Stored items
/-- The word of CFG_WRITE has its operands in `idx` and in `imm16` (R91). -/
theorem cfgWrite_word (x : BitVec 4) (v : Half) :
    0xC0000000#32 ||| x.zeroExtend 32 <<< 24 ||| v.zeroExtend 32 =
      Fields.toWord ⟨12, x, 0, v.extractLsb' 8 8, v.extractLsb' 0 8⟩ := by
  have hop : 0xC0000000#32 = Fields.toWord ⟨12, 0, 0, 0, 0⟩ := by decide
  rw [hop, toWord_or_idx, zeroExtend_half_eq_toWord, Fields.toWord_or]
  simp

theorem decode_cfgRead (x : BitVec 4) (d : Data) :
    decode ⟨0xB0000000#32 ||| x.zeroExtend 32 <<< 24, d⟩ = .ok (.cfgRead x d) :=
  decode_of_fields (i := .cfgRead x d) ⟨11, x, 0, 0, 0⟩ rfl (toWord_or_idx 11 x)

theorem decode_cfgWrite (x : BitVec 4) (v : Half) (d : Data) :
    decode ⟨0xC0000000#32 ||| x.zeroExtend 32 <<< 24 ||| v.zeroExtend 32, d⟩ = .ok (.cfgWrite x v d) :=
  decode_of_fields (i := .cfgWrite x v d) ⟨12, x, 0, v.extractLsb' 8 8, v.extractLsb' 0 8⟩ rfl
    (cfgWrite_word x v)

theorem decode_statRead (x : BitVec 4) (d : Data) :
    decode ⟨0xD0000000#32 ||| x.zeroExtend 32 <<< 24, d⟩ = .ok (.statRead x d) :=
  decode_of_fields (i := .statRead x d) ⟨13, x, 0, 0, 0⟩ rfl (toWord_or_idx 13 x)

theorem decode_statClear (d : Data) : decode ⟨0xE0000000#32, d⟩ = .ok (.statClear d) :=
  decode_of_fields (i := .statClear d) ⟨14, 0, 0, 0, 0⟩ rfl (by decide)

theorem decode_softReset (d : Data) : decode ⟨0xF0000000#32, d⟩ = .ok (.softReset d) :=
  decode_of_fields (i := .softReset d) ⟨15, 0, 0, 0, 0⟩ rfl (by decide)

/-! ## CFG_READ -/

theorem exec_cfgRead_of_cfgReg {s : State} {x : BitVec 4} {v : Word} (h : s.cfgReg x = some v) :
    exec (.cfgRead x .none) s = .next (s.okWith v .none) := by
  simp only [exec, execCfgRead, withNone_none, h, State.respond_eq]

theorem exec_cfgRead_of_cfgReg_none {s : State} {x : BitVec 4} (h : s.cfgReg x = none) :
    exec (.cfgRead x .none) s = .next (s.failedWith .badReg) := by
  simp only [exec, execCfgRead, withNone_none, h, State.fail_eq]

/-- Indices 4 to 7 are reserved (R39). -/
theorem State.cfgReg_reserved (s : State) : ∀ x ∈ [4#4, 5#4, 6#4, 7#4], s.cfgReg x = none := by
  simp only [List.forall_mem_cons]
  exact ⟨rfl, rfl, rfl, rfl, nofun⟩

theorem ofNat_active (b : Fin 2) : BitVec.ofNat 32 b.val = if b = 0 then 0 else 1 := by
  revert b
  decide

/-- A position in the ring fits in a response's value, since RING_CAP is at most 65536 (R7). -/
theorem toNat_ofNat_of_lt_ringCap {c : Config} (hc : c.Legal) {n : Nat} (hn : n < c.ringCap) :
    (BitVec.ofNat 32 n).toNat = n := by
  obtain ⟨⟨-, -, hcap⟩, -⟩ := hc
  rw [BitVec.toNat_ofNat]
  exact Nat.mod_eq_of_lt (by omega)

/-- The occupancy with the remainder taken of a number that is not negative (R201). -/
theorem State.occ_eq_mod {s : State} (h : s.RingInv) :
    s.occ = (s.wr + s.cfg.ringCap - s.rd) % s.cfg.ringCap := by
  rw [State.occ_eq h]
  obtain ⟨hwr, hrd⟩ := h
  split
  · rw [Nat.sub_add_comm ‹_›, Nat.add_mod_right, Nat.mod_eq_of_lt (by omega)]
  · exact (Nat.mod_eq_of_lt (by omega)).symm

/-- Settles O54: each index but the four reserved ones has its register, and the ring's cursors and occupancy
fit in the value. -/
theorem cfgReadOperation : Obligations.CfgReadOperation := by
  refine ⟨decode_cfgRead, illegalUnless_of_row "CFG_READ", fun s => ?_⟩
  refine ⟨?reserved, exec_cfgRead_of_cfgReg rfl, exec_cfgRead_of_cfgReg rfl, exec_cfgRead_of_cfgReg rfl,
    exec_cfgRead_of_cfgReg rfl, exec_cfgRead_of_cfgReg rfl, exec_cfgRead_of_cfgReg rfl,
    exec_cfgRead_of_cfgReg rfl, exec_cfgRead_of_cfgReg rfl, ?occupancy, ?active, ?cursors⟩
  case reserved => exact fun x hx => exec_cfgRead_of_cfgReg_none (s.cfgReg_reserved x hx)
  case occupancy =>
    intro hlegal hring
    have hfits := toNat_ofNat_of_lt_ringCap hlegal (State.occ_lt hring)
    exact ⟨_, hfits.trans (State.occ_eq_mod hring), exec_cfgRead_of_cfgReg rfl⟩
  case active => exact exec_cfgRead_of_cfgReg (congrArg some (ofNat_active s.active))
  case cursors =>
    rintro hlegal ⟨hwr, hrd⟩
    exact ⟨_, _, toNat_ofNat_of_lt_ringCap hlegal hwr, toNat_ofNat_of_lt_ringCap hlegal hrd,
      exec_cfgRead_of_cfgReg rfl, exec_cfgRead_of_cfgReg rfl⟩

/-! ## CFG_WRITE -/

theorem exec_cfgWrite_of_setCfgReg_none {s : State} {x : BitVec 4} {v : Half}
    (h : s.setCfgReg x v = none) : exec (.cfgWrite x v .none) s = .next (s.failedWith .badReg) := by
  simp only [exec, execCfgWrite, withNone_none, h, State.fail_eq]

/-- Only the registers 0 to 3 can be written (R232). -/
theorem State.setCfgReg_eq_none {x : BitVec 4} (hx : 3#4 < x) (s : State) (v : Half) :
    s.setCfgReg x v = none := by
  cases h : s.setCfgReg x v with
  | none => rfl
  | some t =>
    obtain ⟨rfl, -⟩ | ⟨rfl, -⟩ | ⟨rfl, -⟩ | ⟨rfl, -⟩ := State.setCfgReg_cases h <;>
      exact absurd hx (by decide)

/-- Settles O55: the four writable registers by their equations, the other indices by `setCfgReg_eq_none`. -/
theorem cfgWriteOperation : Obligations.CfgWriteOperation := by
  refine ⟨decode_cfgWrite, illegalUnless_of_row "CFG_WRITE", fun s v => ?_⟩
  exact ⟨exec_cfgWrite_of_setCfgReg rfl, exec_cfgWrite_of_setCfgReg rfl, exec_cfgWrite_of_setCfgReg rfl,
    exec_cfgWrite_of_setCfgReg rfl,
    fun x hx => exec_cfgWrite_of_setCfgReg_none (State.setCfgReg_eq_none hx s v)⟩

/-! ## STAT_READ -/

theorem exec_statRead_of_statAt {x : BitVec 4} {k : Counter} (h : statAt x = some k) (s : State) :
    exec (.statRead x .none) s = .next (s.okWith (s.stats.get k) .none) := by
  simp only [exec, execStatRead, withNone_none, h, State.respond_eq]

theorem exec_statRead_of_statAt_none {x : BitVec 4} (h : statAt x = none) (s : State) :
    exec (.statRead x .none) s = .next (s.failedWith .badReg) := by
  simp only [exec, execStatRead, withNone_none, h, State.fail_eq]

/-- Indices 7 to 15 have no counter (R40). -/
theorem statAt_eq_none : ∀ x : BitVec 4, 6#4 < x → statAt x = none := by decide

/-- Settles O56: the counters stand at the indices 0 to 6 in the order of R37. -/
theorem statReadOperation : Obligations.StatReadOperation := by
  refine ⟨decode_statRead, illegalUnless_of_row "STAT_READ", fun s => ?_⟩
  exact ⟨exec_statRead_of_statAt (k := .bytesRx) rfl s, exec_statRead_of_statAt (k := .framesOk) rfl s,
    exec_statRead_of_statAt (k := .framesBadCrc) rfl s, exec_statRead_of_statAt (k := .framingErr) rfl s,
    exec_statRead_of_statAt (k := .framesSent) rfl s, exec_statRead_of_statAt (k := .overflow) rfl s,
    exec_statRead_of_statAt (k := .underrun) rfl s,
    fun x hx => exec_statRead_of_statAt_none (statAt_eq_none x hx) s⟩

/-! ## STAT_CLEAR and SOFT_RESET -/

theorem exec_statClear (s : State) :
    exec (.statClear .none) s = .next ({ s with stats := ⟨0, 0, 0, 0, 0, 0, 0⟩ }.okWith 0 .none) := rfl

/-- Settles O57: the counters are replaced by seven zeros. -/
theorem statClearOperation : Obligations.StatClearOperation :=
  ⟨decode_statClear, illegalUnless_of_row "STAT_CLEAR",
    fun s => ⟨_, exec_statClear s, Stats.get_zero, rfl⟩⟩

theorem exec_softReset (s : State) : exec (.softReset .none) s = .next (s.softReset.okWith 0 .none) := rfl

/-- What SOFT_RESET writes depends on the parameters alone, which it keeps. -/
theorem State.softReset_okWith_softReset (s : State) (v : Word) (d : Data) :
    (s.softReset.okWith v d).softReset = s.softReset.okWith v d := rfl

/-- Settles O58: the next state is the reset one with a quiet response, and resetting it again keeps it. -/
theorem softResetOperation : Obligations.SoftResetOperation := by
  refine ⟨decode_softReset, illegalUnless_of_row "SOFT_RESET", fun s => ?_⟩
  refine ⟨_, exec_softReset s, rfl, ?again⟩
  case again =>
    rw [exec_softReset, State.softReset_okWith_softReset]
    rfl

end Sys2Proof.Machine
end

section
/-! PROOFS. How an operation can end (60_exceptions R260 to R268): it completes with status OK, fails for one
of the causes of the status table, or, outside the states of the spec, stops at an array bound; and the events
a response can carry. -/

namespace Sys2Proof.Machine

/-! ## The causes of failure -/

/-- The causes of the status table (R260): the status with which an operation fails in the state `s`. -/
inductive FailsWith (s : State) : Instr → Status → Prop where
  | illformed (i : Instr) (hkind : ¬ i.WellFormed) : FailsWith s i .illegalCmd
  | encodeOversize (ty sq : Byte) (p : List Byte) (hbig : maxPayload < p.length) :
    FailsWith s (.encodeFrame ty sq (.bytes p)) .payloadTooLarge
  | decodeRejected (F : List Byte) (e : Status) (hframe : decodeFrameBytes s.cfg F = .error e) :
    FailsWith s (.decodeFrame (.bytes F)) e
  | vadBadChunk (xs : List Sample) (hchunk : s.chunkSamples = 0 ∨ xs.length ≠ s.chunkSamples.toNat) :
    FailsWith s (.vadChunk (.samples xs)) .badChunk
  | cfgReadBadReg (x : BitVec 4) (hreg : s.cfgReg x = none) : FailsWith s (.cfgRead x .none) .badReg
  | cfgWriteBadReg (x : BitVec 4) (v : Half) (hreg : s.setCfgReg x v = none) :
    FailsWith s (.cfgWrite x v .none) .badReg
  | statReadBadReg (x : BitVec 4) (hstat : statAt x = none) : FailsWith s (.statRead x .none) .badReg

/-- The statuses of the checks of `decode_frame` (41_frame_codec R133). -/
theorem decodeFrameBytes_error_mem {c : Config} {F : List Byte} {e : Status}
    (h : decodeFrameBytes c F = .error e) :
    e ∈ [Status.truncated, .badSof, .payloadTooLarge, .lengthMismatch, .crcMismatch] := by
  simp only [decodeFrameBytes] at h
  split_ifs at h <;> cases h <;> decide

/-! ## The end of an operation -/

/-- How an operation can end in the state `s`. The last way is the model's own (log entry 6): no state that
keeps the invariants has it. -/
inductive ExecEnding (s : State) (i : Instr) : Result → Prop where
  | completed (t : State) (r : Response) (hresp : t.resp = some r) (hok : r.status = .ok) :
    ExecEnding s i (.next t)
  | failed (e : Status) (hcause : FailsWith s i e) : ExecEnding s i (.next (s.failedWith e))
  | stopped (f : Fault) (hbroken : s.ParserInv → ¬ s.RingInv) : ExecEnding s i (.fault f)

theorem ExecEnding.okWith (s u : State) (i : Instr) (v : Word) (d : Data) :
    ExecEnding s i (.next (u.okWith v d)) := .completed _ _ rfl rfl

/-- The guard of the ring operations on one of the ring's cursors: it stops the operation only where the
cursor is outside the ring. -/
theorem ExecEnding.of_cursor_guard {s : State} {cursor : Nat} (hcursor : s.RingInv → cursor < s.cfg.ringCap)
    (i : Instr) (f : Fault) (u : State) (v : Word) (d : Data) :
    ExecEnding s i (if s.cfg.ringCap ≤ cursor then .fault f else .next (u.okWith v d)) := by
  split
  case isTrue hout => exact .stopped f fun _ hring => absurd (hcursor hring) hout.not_gt
  case isFalse => exact .okWith s u i v d

theorem exec_rxByte_ending (b : Byte) (s : State) :
    ExecEnding s (.rxByte b .none) (exec (.rxByte b .none) s) := by
  cases hstep : rxStep b s with
  | ok p =>
    rw [(rxStep_cases (t := p.1) (f := p.2) hstep).exec_eq]
    exact .completed _ _ rfl (rxResponse_status p.2)
  | error e =>
    have hexec : exec (.rxByte b .none) s = .fault e := by
      simp only [exec, execRxByte, withNone_none, hstep]
    rw [hexec]
    exact .stopped e fun hparser _ => exec_rxByte_ne_fault hparser b .none e hexec

theorem exec_vadChunk_ending (xs : List Sample) (s : State) :
    ExecEnding s (.vadChunk (.samples xs)) (exec (.vadChunk (.samples xs)) s) := by
  by_cases hchunk : s.chunkSamples = 0 ∨ xs.length ≠ s.chunkSamples.toNat
  · rw [vadChunkLengthCheck s xs hchunk]
    exact .failed _ (.vadBadChunk xs hchunk)
  · obtain ⟨hpos, hlen⟩ := not_or.mp hchunk
    rw [exec_vadChunk_of_length hpos (not_not.mp hlen)]
    exact .completed _ _ rfl (vadResponse_status _)

theorem exec_ending_of_wellFormed {i : Instr} (hwf : i.WellFormed) (s : State) :
    ExecEnding s i (exec i s) := by
  cases i with
  | crcInit d | crcByte b d | crcRead d | statClear d | softReset d =>
    obtain rfl := data_eq_none_of_kind hwf
    exact .okWith ..
  | encodeFrame ty sq d =>
    obtain ⟨p, rfl⟩ := data_eq_bytes_of_kind hwf
    by_cases hfit : p.length ≤ maxPayload
    · rw [exec_encodeFrame_of_fits ty sq s hfit]
      exact .okWith ..
    · rw [exec_encodeFrame_of_oversize ty sq s (Nat.lt_of_not_le hfit)]
      exact .failed _ (.encodeOversize ty sq p (Nat.lt_of_not_le hfit))
  | decodeFrame d =>
    obtain ⟨F, rfl⟩ := data_eq_bytes_of_kind hwf
    cases hframe : decodeFrameBytes s.cfg F with
    | ok f =>
      rw [exec_decodeFrame_of_ok hframe]
      exact .okWith ..
    | error e =>
      rw [exec_decodeFrame_of_error hframe]
      exact .failed e (.decodeRejected F e hframe)
  | rxByte b d =>
    obtain rfl := data_eq_none_of_kind hwf
    exact exec_rxByte_ending b s
  | vadChunk d =>
    obtain ⟨xs, rfl⟩ := data_eq_samples_of_kind hwf
    exact exec_vadChunk_ending xs s
  | ringPush d =>
    obtain ⟨xs, rfl⟩ := data_eq_samples_of_kind hwf
    exact .of_cursor_guard And.left ..
  | ringPull n d | bufComplete d =>
    obtain rfl := data_eq_none_of_kind hwf
    exact .of_cursor_guard And.right ..
  | cfgRead x d =>
    obtain rfl := data_eq_none_of_kind hwf
    cases hreg : s.cfgReg x with
    | some v =>
      rw [exec_cfgRead_of_cfgReg hreg]
      exact .okWith ..
    | none =>
      rw [exec_cfgRead_of_cfgReg_none hreg]
      exact .failed _ (.cfgReadBadReg x hreg)
  | cfgWrite x v d =>
    obtain rfl := data_eq_none_of_kind hwf
    cases hreg : s.setCfgReg x v with
    | some u =>
      rw [exec_cfgWrite_of_setCfgReg hreg]
      exact .okWith ..
    | none =>
      rw [exec_cfgWrite_of_setCfgReg_none hreg]
      exact .failed _ (.cfgWriteBadReg x v hreg)
  | statRead x d =>
    obtain rfl := data_eq_none_of_kind hwf
    cases hstat : statAt x with
    | some k =>
      rw [exec_statRead_of_statAt hstat]
      exact .okWith ..
    | none =>
      rw [exec_statRead_of_statAt_none hstat]
      exact .failed _ (.statReadBadReg x hstat)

● **Task to complete**
Output exactly, and only, the lines running from the one that contains "statRead x d =>" through the last line of the entries above.

● **Result of this task**
  | statRead x d =>
    obtain rfl := data_eq_none_of_kind hwf
    cases hstat : statAt x with
    | some k =>
      rw [exec_statRead_of_statAt hstat]
      exact .okWith ..
    | none =>
      rw [exec_statRead_of_statAt_none hstat]
      exact .failed _ (.statReadBadReg x hstat)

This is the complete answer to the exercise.